Big-Endian Testing with QEMU

Posted by jandeboevrie 3 days ago

Big-Endian Testing with QEMU(www.hanshq.net)

115 points | 128 commentspage 2

drob518 3 days ago|

This whole endianness issue can be traced to western civilization adopting Arabic numbers. Western languages are written left to right, but Arabic is right to left. Thus, Arabic numbers appear as big-endian when viewed in western languages. Consequently, big-endian appears to be "normal" for us in the modern age. But in Arabic, numbers appear little-endian because everything is right to left. Roman numbers are big-endian, though. Maybe that's why we kept the Arabic ordering even when adopting the system? We could have flipped Arabic numbers around and written them as little-endian, but we didn't.

zajio1am 3 days ago||

'Arabic' numbers comes originally from India, from Brahmi numerals. And Brahmi script was left to right. So big-endian was 'normal' even originally, it was Arabs who kept left-to-right numbers within right-to-left script (and therefore use little-endian relative to direction of Arabic script).

zephen 3 days ago|||

> it was Arabs who kept left-to-right numbers within right-to-left script

Do they do this? I thought they swapped this as well.

Narishma 3 days ago||

There are actually two ways to read numbers in Arabic.

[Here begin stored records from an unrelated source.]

/-- A calender port goes down: the session ends with it, and a port that is retired for good keeps its page as it is
(R383, R396, R427). -/
def State.portOff (s : State) (p : Nat) (retire : Bool) : State :=
  let c := s.twin.port p
  let s := { s with twin := s.twin.setPort p { c with up := false, retired := c.retired || retire, hello := none
                                                      myKx0 := none, peer := none, myKx1 := none, keyOut := none, keyIn := none } }
  let s := s.recordFault (pgSite (calSite p)) fCALENDER_DEGRADED 0
  if retire then s.losePage (pgSite (calSite p)) else s

/-- A direction's message counter of a port that is up has run out (R414). -/
def Twin.runOut (t : Twin) (p : Nat) : Bool :=
  (t.port p).up && (decide (2 ^ 32 ≤ (t.port p).ctrIn) || decide (2 ^ 32 ≤ (t.port p).ctrOut))

/-- Send LEAVE with a reason on every port that is up (R24, R382); a port whose counter has then run out goes down (R414). -/
def State.sendLeave (s : State) (reason : Nat) : State :=
  (List.range 4).foldl (fun s p => if s.twin.runOut p then s.portOff p false else s) (s.sendAliveAll 3 (leBytes 2 reason))

/-- Change TWIN_STATE; a change sets its event bit (R451). -/
def State.setTwin (s : State) (st : Nat) : State :=
  if s.twin.st = st then s else { s with twin := { s.twin with st := st } }.setEvt pgTwin 2

/-- Forget the comparison in progress. -/
def Twin.clear (t : Twin) : Twin :=
  { t with mism := 0, own2 := none, theirs := none, dlog := [], dlogGot := 0, drec := [], drecGot := 0, leaveWait := false }

/-- The member leaves the pair: it sends LEAVE and is unpaired (R367, R380). -/
def State.leavePair (s : State) (reason : Nat) : State :=
  let s := s.sendLeave reason
  let s := { s with twin := { s.twin.clear with join := none, probe := none } }
  s.setTwin 0

/-- The member is one of a pair. -/
def State.paired (s : State) : Bool := s.twin.st == 1 || s.twin.st == 3 || s.twin.st == 4 || s.twin.st == 5

/-! The restricted state (R23, R24) -/

/-- Record the cause of the restricted state on a control-complex page, a retired replica's too (R24). -/
def State.recordCause (s : State) (r cause : Nat) : State :=
  let p := s.page (pgCc r)
  let s := { s with pages := sput {} s.pages (pgCc r) { p with lost := false } }
  let s := s.recordFault (pgCc r) cause 0
  if p.lost then s.losePage (pgCc r) else s

/-- Enter the restricted state: every program stops, all work is discarded, the cause is recorded on the three
control-complex pages, a pair member sends LEAVE, and the running command ends with the cause. -/
def State.restrict (s : State) (cause : Nat) : State :=
  if s.cc.restricted.isSome then s
  else
    let s := (((s.discard 0).discard 1).discard 2).discard 3
    let s := { s with
      cc := { s.cc with restricted := some cause }
      bind := { s.bind with req := none }
      train := { s.train with ph1 := none, ph2 := none, sealedStep := none, running := false, ending := none }
      queries := s.queries.map fun (q : Nat × QSlot) =>
        (q.1, { q.2 with run := none, served := false, next := q.2.completed }) }
    let s := ((s.recordCause 0 cause).recordCause 1 cause).recordCause 2 cause
    let s := if s.paired then s.leavePair cause else s
    s.endCommand cause

/-- Whether a replica is retired. -/
def Control.rep (c : Control) : Replica → Nat
  | .cca => c.rep0
  | .ccb => c.rep1
  | .ccc => c.rep2

/-- Set REPLICA of a replica (R454). -/
def Control.setRep (c : Control) (r : Replica) (v : Nat) : Control :=
  match r with
  | .cca => { c with rep0 := v }
  | .ccb => { c with rep1 := v }
  | .ccc => { c with rep2 := v }

/-- The replicas not retired. -/
def Control.voting (c : Control) : List Replica := [Replica.cca, Replica.ccb, Replica.ccc].filter fun r => c.rep r != 2

/-- Retire a control replica (R22, R23): with two left they compare, with one left the module is restricted. -/
def State.loseReplica (s : State) (r : Replica) : State :=
  if s.cc.rep r = 2 then s
  else
    let s := s.recordFault (pgCc r.num) fCONTROL_REPLICA_LOST r.num
    let s := s.logRepair fCONTROL_REPLICA_LOST 2 0x14 r.num
    let cc := s.cc.setRep r 2
    let cc := cc.voting.foldl (fun c v => c.setRep v 1) cc
    let s := { s with cc := cc }.losePage (pgCc r.num)
    if cc.voting.length < 2 then s.restrict fCONTROL_REPLICA_LOST else s

/-- A decision is taken by vote (R491 event 0x60). -/
def State.decided (s : State) : State := ((s.bump (pgCc 0) 0x60 1).bump (pgCc 1) 0x60 1).bump (pgCc 2) 0x60 1

/-- A decision is voted on (R22, R23): whether it takes effect, and the state after the vote. -/
def State.vote (s : State) (dissent : Option Replica) : Bool × State :=
  match dissent with
  | none => (true, s.decided)
  | some r =>
    if s.cc.rep r = 2 then (true, s.decided)
    else if s.cc.voting.length = 3 then (true, s.decided.loseReplica r)
    else (false, s.restrict fCONTROL_REPLICA_LOST)

/-- Take a decision: it takes effect when the vote carries it. -/
def State.voteThen (s : State) (dissent : Option Replica) (k : State → State) : State :=
  let (ok, s) := s.vote dissent
  if ok then k s else s

/-! Phase 2 and simplex (R49, R384) -/

/-- The control complex loads the phase-2 routine into context 1 of the tiles of the vat-port fields, which resets its
state there and counters 48 to 63 (R175, R176, R312). -/
def State.loadRoutine (s : State) : State :=
  (s.tiles.filter fun t => (siteVat (fieldOfCluster (t.1 / 17))).isSome).foldl (fun s t =>
    let x := s.tile t.1
    s.setTile t.1 { x with c1 := {}, ctrs := x.ctrs.filter fun c => decide (c.1 < 48) }) s

/-- Enter phase 2 of the sealed step: PHASE2 of the couch header holds its number (R316, R319). -/
def State.beginPhase2 (s : State) : State :=
  match s.train.sealedStep, s.trainImage with
  | some x, some i =>
    let s := { s with train := { s.train with ph2 := some x, sealedStep := none, held := false, base := s.vats.mem.cells } }
    s.loadRoutine.vatStore (i.couch + 8) (leBytes 8 x.step)
  | _, _ => s

/-- Enter phase 2 by vote (R22). -/
def State.enterPhase2 (s : State) (dissent : Option Replica) : State :=
  if s.train.sealedStep.isSome then s.voteThen dissent State.beginPhase2 else s

/-- A member continues in simplex (R384): PARTNER_LOST, no comparison, and a sealed step goes on to phase 2 by vote (R22). -/
def State.toSimplex (s : State) (dissent : Option Replica := none) : State :=
  let s := (s.recordFault pgTwin fPARTNER_LOST 0).setTwin 2
  let s := { s with twin := { s.twin.clear with join := none } }
  s.enterPhase2 dissent

/-- TWIN_JOIN ends without lockstep: a joiner is unpaired, a holder goes on in simplex (R386, R390). -/
def State.joinFails (s : State) (code info : Nat) : State :=
  let s := if code = 1 then s else s.recordFault pgTwin code info
  let s := { s with twin := { s.twin with join := none } }
  let s := if s.twin.st = 4 then s.setTwin 0 else if s.twin.st = 3 then s.setTwin 2 else s
  match s.run with
  | some r => if r.op = 0x0A then s.endCommand code else s
  | none => s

The most common is to start from the most significant digit and read left-to-right until the last two digits, which you then read right-to-left.

A less common alternative is to read right-to-left starting from the least significant digit.

zephen 2 days ago||

Interesting! How do you know which alternative is being used?

Narishma 2 days ago||

To give an example, you could read 1234 as either 'one thousand and two hundred and four and thirty' or 'four and thirty and two hundred and one thousand'.

Now that I think about it though, I've only seen the latter way used for the year in a date.

pezezin 3 days ago||

How do you read a number like 1234? "One thousand two hundreds thirty four", big endian.

Most (all?) Western languages say out their numbers in big endian, as do East Asian languages like Chinese, Japanese and Korean. It is only natural that we write down our numbers in big endian, it can be argued that the mistake was making little endian CPUs.

userbinator 3 days ago|||

Little endian: byte N has value 256^N, bit n has value 2^n.

Big endian: byte N has value 256^(L-N), bit n has value 2^n or 2^(l-n) depending on the architecture (some effectively have little bit-endian but big byte-endian) and where L and l are the byte and bit size of the whole integer respectively.

Design hardware or even write arbitrary precision routines, and you'll quickly realise that "big endian is backwards, little endian is logical".

zajio1am 2 days ago||

As bits are generally not addressable / not ordered, it makes no sense to call CPU architecture big/little bit-endian. That makes sense only for serial lines/buses.

userbinator 2 days ago||

Wrong for any CPU with bit manipulation instructions... which is nearly all of them.

DavidVoid 2 days ago|||

How do you read a number like 17? "seventeen", small endian.

Language is messy, some more than others [1].

[1]: https://en.wikipedia.org/wiki/Danish_language#Numerals

pezezin 2 days ago||

"Diecisiete", still big endian. (you could make an argument for numbers between 11 and 15 though)

Yeah, I know there are exceptions, but on average most human languages are big endian.

eisbaw 3 days ago||

I did that many years back, but with MIPS and MIPSel: https://youtu.be/BGzJp1ybpHo?si=eY_Br8BalYzKPJMG&t=1130

presented at Embedded Linux Conf

BobbyTables2 3 days ago||

MIPS is often big endian.

Of course the endianness only matters to C programmers who take endless pleasure in casting raw data from external sources into structs.

bigstrat2003 3 days ago|

Hey, there's no need to kink shame C programmers like that.

beached_whale 3 days ago||

I've used docker buildx to do this in the past. Easier to work with than qemu directly(it does so under the hood).

siraben 3 days ago||

Without installing anything, this can also be reproduced with a shell script that uses a Nix shebang to specify the cross compilers.

https://gist.github.com/siraben/cb0eb96b820a50e11218f0152f2e...

1over137 3 days ago||

>But without access to a big-endian machine, how does one test it? QEMU provides a convenient solution. With its user mode emulation we can easily run a binary on an emulated big-endian system

Nice article! But pity it does not elaborate on how...

IshKebab 3 days ago||

> When programming, it is still important to write code that runs correctly on systems with either byte order

Eh, is it? There aren't any big endian systems left that matter for anyone that isn't doing super niche stuff. Unless you are writing a really foundation library that you want to work everywhere (like libc, zlib, libpng etc.) you can safely just assume everything is little endian. I usually just put a static_assert that the system is little endian for C++.

throwaway2027 3 days ago|

Is there any benefit in edge cases to using big-endian these days?

zephen 3 days ago|

Well, blogging about how it's important can certainly give insight to others about the age of your credentials, just in case repeatedly shouting "Get off my lawn!" didn't suffice.